The point here is that Sri Lanka's actions towards the Tamils are not merely the result of weak state capacity, indifference, corruption or the peculiarities of a particular Sinhala leadership, but the consequences of the pursuit - the 'making real' - of a particular ordering of ethnic value inherent to Sinhala mytho-narrative. Amidst a logic that places the Sinhala - the 'rightful' inheritors of the island - at the top of a hierarchy of ethnicities, no amount of 'engagement', 'capacity-building' or otherwise cajoling the Sinhala state is going to produce any change in its conduct. If the international community is going to stand by its humanitarian and human rights norms, then it is going to have to confront the Sinhala state head on. The Tamil Diaspora, settled mainly in the liberal democracies of the West, must continue to engage with these states and the associated international organizations and agencies.
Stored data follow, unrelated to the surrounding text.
/-- A PCI Express function: the physical function of a link, or a virtual function of it (R34). -/
inductive PciFn where
  | pf (link : Fin 2)
  | vf (link : Fin 2) (n : Fin 64)
deriving DecidableEq, Repr

/-- An operation on a dependence counter (Table 5-2); NAME carries the 64 bytes of the continuation's record. -/
inductive CtrOp where
  | add (n : Int)
  | dec
  | name (record : List Byte)
deriving DecidableEq, Repr

/-- What a failed integrity check covers (R70, payload byte 29); a node of level L(level + 1) (Table 4-5). -/
inductive IntegKind where
  | data | counter | node (level : Fin 7) | root
deriving DecidableEq, Repr

/-- The kind of a translated access (R120). -/
inductive AccKind where
  | rd | wr | fetch
deriving DecidableEq, Repr

/-- Every row of spec/opcode_table.json. -/
inductive Instr where
  -- Bring-up, links, heat and power (01_package_and_links.md, 02_heat_and_power.md)
  | powerOn
  | bringupStepComplete (w : BringItem)
  | bringupTimeout (w : BringItem)
  | pcieFundamentalReset
  | configRequest (fn : PciFn)
  | d2dTransferRetry (a : Fin 4) (b : RetryTo)
  | d2dLinkDown (a b : Fin 4)
  | falythFlitReceive (port : Fin 24) (sent : List Byte) (errs : List (Nat × Byte))
  | falythAckTimeout (port : Fin 24)
  | falythReplayLimit (port : Fin 24)
  | falythPhaseExit (port : Fin 24) (lanes : Fin 3) (partner : FalPartner)
  | falythTrainingTimeout (port : Fin 24)
  | falythDetectRetry (port : Fin 24) (seen : Bool)
  | reductionResultWrite (w : Nat) (off : Nat)
  | reductionReject (core : Nat) (seq : Nat)
  | ethernetLinkTraining (lane : Fin 16) (lanes : Nat)
  | thermalSample (die : Fin 4) (temps : Vector (BitVec 16 × Bool) 8)
  | throttleClockStep (die : Fin 4)
  | thermalTripClear (die : Fin 4)
  | hbmTempSample (stack : Fin 8) (temp : Int)
  | hbmRefresh (stack : Fin 8) (bank : Nat)
  | powerMeasurement (watts : BitVec 12)
  -- Host interface (03_host_interface.md)
  | pwrctlWrite (fn : PciFn) (authorised : Bool) (v : BitVec 32)
  | registerWrite (fn : PciFn) (off : Nat) (size : Nat) (v : Word)
  | evtailWrite (link : Fin 2) (vf : Fin 64) (v : Word)
  | apertureAccess (link : Fin 2) (vf : Fin 64) (off : Nat) (wr : Bool) (len : Nat) (bytes : List Byte)
  | continuationInjection (link : Fin 2) (vf : Fin 64) (off : Nat) (bytes : List Byte)
  -- Lifecycle (04_virtual_devices_and_protected_memory.md); the request stands in the mailbox of the link
  | vdCreate (link : Fin 2)
  | vdDestroy (link : Fin 2)
  | vdPause (link : Fin 2)
  | vdResume (link : Fin 2)
  | vdReset (link : Fin 2)
  | vdMigrate (link : Fin 2)
  | codePlace (link : Fin 2) (vd : Nat) (va : Word) (obj : Submission)
  | codeUnload (link : Fin 2) (vd : Nat) (handle : BitVec 32)
  | winCreate (link : Fin 2)
  | winRekey (link : Fin 2)
  | winFree (link : Fin 2)
  | handleMake (link : Fin 2)
  | attest (link : Fin 2) (vd : Nat) (nonce : List Byte)
  | doeAttestation (fn : PciFn) (vd : Nat) (nonce : List Byte) (chain : Bool)
  | telemetry (link : Fin 2)
  | eventPost (vd : Nat) (cls code : BitVec 8) (payload : List Byte)
  | msixSend (vd : Nat) (cls : Fin 8)
  | eventPendingDelivery (vd : Nat)
  -- Memory Protection Engine and translation
  | mpeRead (block : Nat) (fail : Option IntegKind)
  | mpeWrite (addr : Nat) (bytes : List Byte)
  | pageWalk (va : Word) (acc : AccKind)
  | loadDataArrival (core : Nat) (seq : Nat)
  -- Shepherd (05_shepherd_scheduling.md)
  | tileGenerate (vd : Nat) (cursor : Nat)
  | shepherdDispatch (die : Fin 4)
  | counterOperation (vd : Nat) (gen : BitVec 16) (ctr : BitVec 16) (op : CtrOp) (bund : Word)
  | quantumExpiry (core : Nat)
  | qosWindowEnd (vd : Nat)
  | tnextAnswer (core : Nat)
  -- Engines
  | copyCompletion (core : Nat) (chan : Nat)
  | arrayCommandCompletion (cluster : Nat)
  | cbsRefill (core : Nat) (b : BReg)
  | cbinvCompletion (k : Nat)
  | leaseGrant (cluster : Nat)
  | barrierArrival (k : Nat)
  -- Reports, interrupts and stops of the acting core (09_traps_and_contexts.md)
  | impreciseReport
  | timerInterrupt
  | ipiInterrupt
  | debugHalt
  | tlbinv (v : Word)
  | ipisend (v : Word)
  | timecmpWrite (v : Word)
  -- Slot 0: scalar (11_isa_scalar_and_control.md)
  | nop
  | add (p : FReg) (d a b : SReg)
  | sub (p : FReg) (d a b : SReg)
  | mul (p : FReg) (d a b : SReg)
  | mulh (p : FReg) (d a b : SReg)
  | mulhn (p : FReg) (d a b : SReg)
  | div (p : FReg) (d a b : SReg)
  | divn (p : FReg) (d a b : SReg)
  | rem (p : FReg) (d a b : SReg)
  | remn (p : FReg) (d a b : SReg)
  | and (p : FReg) (d a b : SReg)
  | or (p : FReg) (d a b : SReg)
  | xor (p : FReg) (d a b : SReg)
  | shl (p : FReg) (d a b : SReg)
  | shr (p : FReg) (d a b : SReg)
  | sra (p : FReg) (d a b : SReg)
  | min (p : FReg) (d a b : SReg)
  | max (p : FReg) (d a b : SReg)
  | minn (p : FReg) (d a b : SReg)
  | maxn (p : FReg) (d a b : SReg)
  | clz (p : FReg) (d a : SReg)
  | ctz (p : FReg) (d a : SReg)
  | popc (p : FReg) (d a : SReg)
  | addx (p : FReg) (d a b : SReg) (sh : Fin 8)
  | sel (p : FReg) (d a b : SReg) (fs : FReg)
  | addi (p : FReg) (d a : SReg) (imm : BitVec 12)
  | andi (p : FReg) (d a : SReg) (imm : BitVec 12)
  | ori (p : FReg) (d a : SReg) (imm : BitVec 12)
  | xori (p : FReg) (d a : SReg) (imm : BitVec 12)
  | shli (p : FReg) (d a : SReg) (sh : Fin 64)
  | shri (p : FReg) (d a : SReg) (sh : Fin 64)
  | srai (p : FReg) (d a : SReg) (sh : Fin 64)
  | exts (p : FReg) (d a : SReg) (pos lenm1 : Fin 64)
  | extz (p : FReg) (d a : SReg) (pos lenm1 : Fin 64)
  | li (p : FReg) (d : SReg) (imm : BitVec 17)
  | lih (p : FReg) (d : SReg) (imm : BitVec 16)
  | cmp (p : FReg) (fd : FReg) (a b : SReg) (c : Cond)
  | cmpi (p : FReg) (fd : FReg) (a : SReg) (c : Cond) (imm : BitVec 9)
  | fset (p : FReg) (fd : FReg)
  | fclr (p : FReg) (fd : FReg)
  | fand (p : FReg) (fd fa fb : FReg)
  | forr (p : FReg) (fd fa fb : FReg)
  | fnot (p : FReg) (fd fa : FReg)
  | lds (p : FReg) (d a : SReg) (sz : Size) (sgn : Bool) (disp : BitVec 9)
  | ldt8 (p : FReg) (d a : SReg) (arr : BitVec 8) (sgn acq : Bool) (sc : Scope2)
  | ldt16 (p : FReg) (d a : SReg) (arr : BitVec 8) (sgn acq : Bool) (sc : Scope2)
  | ldt32 (p : FReg) (d a : SReg) (arr : BitVec 8) (sgn acq : Bool) (sc : Scope2)
  | ldt64 (p : FReg) (d a : SReg) (arr : BitVec 8) (acq : Bool) (sc : Scope2)
  | st (p : FReg) (t a : SReg) (sz : Size) (rel : Bool) (sc : Scope) (disp : BitVec 6)
  | br (p : FReg) (off : BitVec 22)
  | brf (p : FReg) (fa : FReg) (off : BitVec 18)
  | jr (p : FReg) (a : SReg)
  | call (p : FReg) (off : BitVec 22)
  | callr (p : FReg) (a : SReg)
  | ret (p : FReg)
  | loop (p : FReg) (cntm1 : BitVec 12) (lenm1 : BitVec 10)
  | loops (p : FReg) (a : SReg) (lenm1 : BitVec 10)
  | loopp (p : FReg) (a b : SReg) (lenm1 : BitVec 10)
  | lstep (p : FReg) (d a : SReg)
  | lbrk (p : FReg)
  | waitf (p : FReg) (mask : BitVec 16) (any : Bool)
  | crd (p : FReg) (d : SReg) (csr : Csr)
  | cwr (p : FReg) (d : SReg) (csr : Csr)
  | stqpop (p : FReg) (d : SReg) (h : Bool)
  -- Slot 0: atomics, reductions, barriers, fences (13_isa_memory_sync_and_copy.md)
  | amo (p : FReg) (t a : SReg) (op : AmoOp) (ord : Ord) (sc : Scope) (sz64 : Bool)
  | cas (p : FReg) (t a b : SReg) (ord : Ord) (sc : Scope) (sz64 : Bool)
  | red (p : FReg) (a b : SReg) (op : RedOp) (ty : RedTy) (sc : Scope)
  | redWin (p : FReg) (a b : SReg)
  | barinit (p : FReg) (n : BarReg) (a : SReg)
  | bararr (p : FReg) (n : BarReg) (a : SReg)
  | barwait (p : FReg) (n : BarReg) (sense : Bool) (fb : FReg)
  | frset (p : FReg) (k : FrReg) (a b : SReg)
  | fence (p : FReg) (mask : BitVec 8) (kind : FenceKind) (sc : Scope)
  -- Slot 0: tasks and system (14_isa_matrix_tasks_and_system.md)
  | tspawn (p : FReg) (a b : SReg)
  | tspawnWait (p : FReg) (a b : SReg)
  | tdep (p : FReg) (a b : SReg)
  | tdepDec (p : FReg) (a : SReg)
  | cwait (p : FReg) (a : SReg) (fb : FReg)
  | cwaitYield (p : FReg) (a : SReg) (live : BitVec 12)
  | tsusp (p : FReg) (live : BitVec 12)
  | texit (p : FReg)
  | tnext (p : FReg)
  | safept (p : FReg) (live : BitVec 12)
  | trap (p : FReg) (imm : BitVec 16)
  | eret (p : FReg)
  | ebrk (p : FReg)
  | isync (p : FReg)
  | iinv (p : FReg) (a b : SReg)
  -- Slot 1: vector memory
  | vld (p : FReg) (d : VDst) (a : SReg) (disp : BitVec 18)
  | vldt (p : FReg) (d : VDst) (a : SReg) (arr : BitVec 15) (acq : Bool) (sc : Scope2)
  | vst (p : FReg) (s : VSrc) (a : SReg) (sc : Scope) (rel men : Bool) (msk : MReg) (disp : BitVec 11)
  | vldx (p : FReg) (d : VDst) (a : SReg) (x : VSrc)
  | vstx (p : FReg) (s : VSrc) (a : SReg) (x : VSrc) (men : Bool) (msk : MReg)
  | vstq (p : FReg) (s : VSrc) (a b : SReg) (n : BReg)
  | agset (p : FReg) (g : AgReg) (a : SReg)
  | cbset (p : FReg) (c : CbReg) (a : SReg)
  | cbacq (p : FReg) (c : CbReg) (d : SReg) (fb : FReg)
  | cbrel (p : FReg) (c : CbReg)
  -- Slot 2: vector arithmetic (12_isa_vector.md)
  | vadd (p : FReg) (m : Merge) (d : VDst) (a b : VSrc) (ty : VTy)
  | vsub (p : FReg) (m : Merge) (d : VDst) (a b : VSrc) (ty : VTy)
  | vmul (p : FReg) (m : Merge) (d : VDst) (a b : VSrc) (ty : VTy)
  | vfma (p : FReg) (m : Merge) (d : VDst) (a b c : VSrc) (bf : Bool)
  | vfms (p : FReg) (m : Merge) (d : VDst) (a b c : VSrc) (bf : Bool)
  | vmin (p : FReg) (m : Merge) (d : VDst) (a b : VSrc) (ty : VTy)
  | vmax (p : FReg) (m : Merge) (d : VDst) (a b : VSrc) (ty : VTy)
  | vabs (p : FReg) (m : Merge) (d : VDst) (a : VSrc) (ty : VTy)
  | vneg (p : FReg) (m : Merge) (d : VDst) (a : VSrc) (ty : VTy)
  | vand (p : FReg) (m : Merge) (d : VDst) (a b : VSrc)
  | vor (p : FReg) (m : Merge) (d : VDst) (a b : VSrc)
  | vxor (p : FReg) (m : Merge) (d : VDst) (a b : VSrc)
  | vnot (p : FReg) (m : Merge) (d : VDst) (a : VSrc)
  | vshl (p : FReg) (m : Merge) (d : VDst) (a b : VSrc) (ty : VTy)
  | vshr (p : FReg) (m : Merge) (d : VDst) (a b : VSrc) (ty : VTy)
  | vsra (p : FReg) (m : Merge) (d : VDst) (a b : VSrc) (ty : VTy)
  | vcmp (p : FReg) (md : MReg) (a b : VSrc) (c : Cond) (ty : VTy)
  | vsel (p : FReg) (m : Merge) (d : VDst) (a b : VSrc) (k : MReg)
  | vmov (p : FReg) (m : Merge) (d : VDst) (a : VSrc)
  | vbc (p : FReg) (m : Merge) (d : VDst) (a : VSrc) (k : Fin 64) (ty : VTy)
  | vperm (p : FReg) (m : Merge) (d : VDst) (a b : VSrc) (ty : VTy)
  | vrot (p : FReg) (m : Merge) (d : VDst) (a : VSrc) (k : Fin 64) (ty : VTy)
  | vshuf (p : FReg) (m : Merge) (d : VDst) (a b : VSrc) (ty : VTy)
  | vred (p : FReg) (m : Merge) (d : VDst) (a : VSrc) (op : VRedOp) (ty : VTy)
  | vscan (p : FReg) (m : Merge) (d : VDst) (a : VSrc) (op : VScanOp) (excl : Bool) (ty : VTy)
  | vext (p : FReg) (d : SReg) (a : VSrc) (k : Fin 64) (ty : VTy)
  | vexp2 (p : FReg) (m : Merge) (d : VDst) (a : VSrc)
  | vlog2 (p : FReg) (m : Merge) (d : VDst) (a : VSrc)
  | vrcp (p : FReg) (m : Merge) (d : VDst) (a : VSrc)
  | vrsq (p : FReg) (m : Merge) (d : VDst) (a : VSrc)
  | vcvt (p : FReg) (m : Merge) (d : VDst) (a : VSrc) (sat part : Bool) (ts td : VTy)
  | vxpand (p : FReg) (m : Merge) (d : VDst) (a : VSrc) (src : VXSrc) (hi : Bool)
  | vmx (p : FReg) (m : Merge) (d : VDst) (a b : VSrc) (ty : VTy)
  | vqz (p : FReg) (m : Merge) (d : VDst) (a b : VSrc) (n : BReg)
  | vdq (p : FReg) (m : Merge) (d : VDst) (a b : VSrc) (n : BReg)
  | vdiff (p : FReg) (md : MReg) (a b : VSrc) (ty : VTy)
  | vcompact (p : FReg) (m : Merge) (d : VDst) (a b : VSrc) (k : MReg)
  | vexpand (p : FReg) (m : Merge) (d : VDst) (a b : VSrc) (k : MReg)
  | vpopc (p : FReg) (m : Merge) (d : VDst) (a : VSrc) (ty : VTy)
  | vclz (p : FReg) (m : Merge) (d : VDst) (a : VSrc) (ty : VTy)
  | vtrp (p : FReg) (a : VSrc) (rst : Bool)
  | vtrc (p : FReg) (m : Merge) (d : VDst) (rst : Bool)
  | mset (p : FReg) (d : MReg) (a : SReg)
  | mand (p : FReg) (d x y : MReg)
  | mor (p : FReg) (d x y : MReg)
  | mnot (p : FReg) (d x : MReg)
  -- Slot 3: array, codebooks, copies
  | lease (p : FReg)
  | lfree (p : FReg)
  | mmd (p : FReg) (c : AcReg) (a b t : SReg) (f : MmdFmt)
  | tbld (p : FReg) (n : BReg) (a b t : SReg)
  | mmt (p : FReg) (c : AcReg) (n : BReg) (a b t : SReg)
  | mmtd (p : FReg) (c : AcReg) (n : BReg) (a b t : SReg)
  | accz (p : FReg) (c : AcReg) (t : SReg)
  | accld (p : FReg) (c : AcReg) (a : SReg) (tg : Fin 16) (t : SReg)
  | accst (p : FReg) (c : AcReg) (a : SReg) (ty : VTy) (sat : Bool) (t : SReg)
  | cbbind (p : FReg) (n : BReg) (a : SReg) (mode : Bool) (t : SReg)
  | cbfree (p : FReg) (n : BReg)
  | cbinv (p : FReg) (a t : SReg)
  | cbpre (p : FReg) (a : SReg)
  | cpy (p : FReg) (d s h t : SReg)
  | cpyq (p : FReg) (d s h t : SReg)
  | cpyd (p : FReg) (d s h t : SReg)
  | cpym (p : FReg) (d s h t : SReg)
  | cpyf (p : FReg) (d s h t : SReg)
  -- Words that are no instruction, and the rest of the device's events
  | illegalSlotWord (slot : Fin 4) (why : IllegalSub) (word : BitVec 32)
  | requestCompletion (core : Nat) (seq : Nat)
  | cbsEviction (cluster : Nat) (key : Nat) (gen : BitVec 32)
  | pcieLinkTrained (link : Fin 2)
  | powerOff
  | unassignedOffsetAccess (fn : PciFn)
deriving DecidableEq, Repr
Whilst the Sri Lankan state can murder, threaten and block access to Tamil voices in the island, it cannot silence their fellow Tamils overseas. In the coming months and years, the Sinhalese will make it clear why 'reconciliation' is impossible in Sri Lanka. But in the interim, the Diaspora must ensure that the West-led international community makes good on its claim to defend human rights and other liberal values.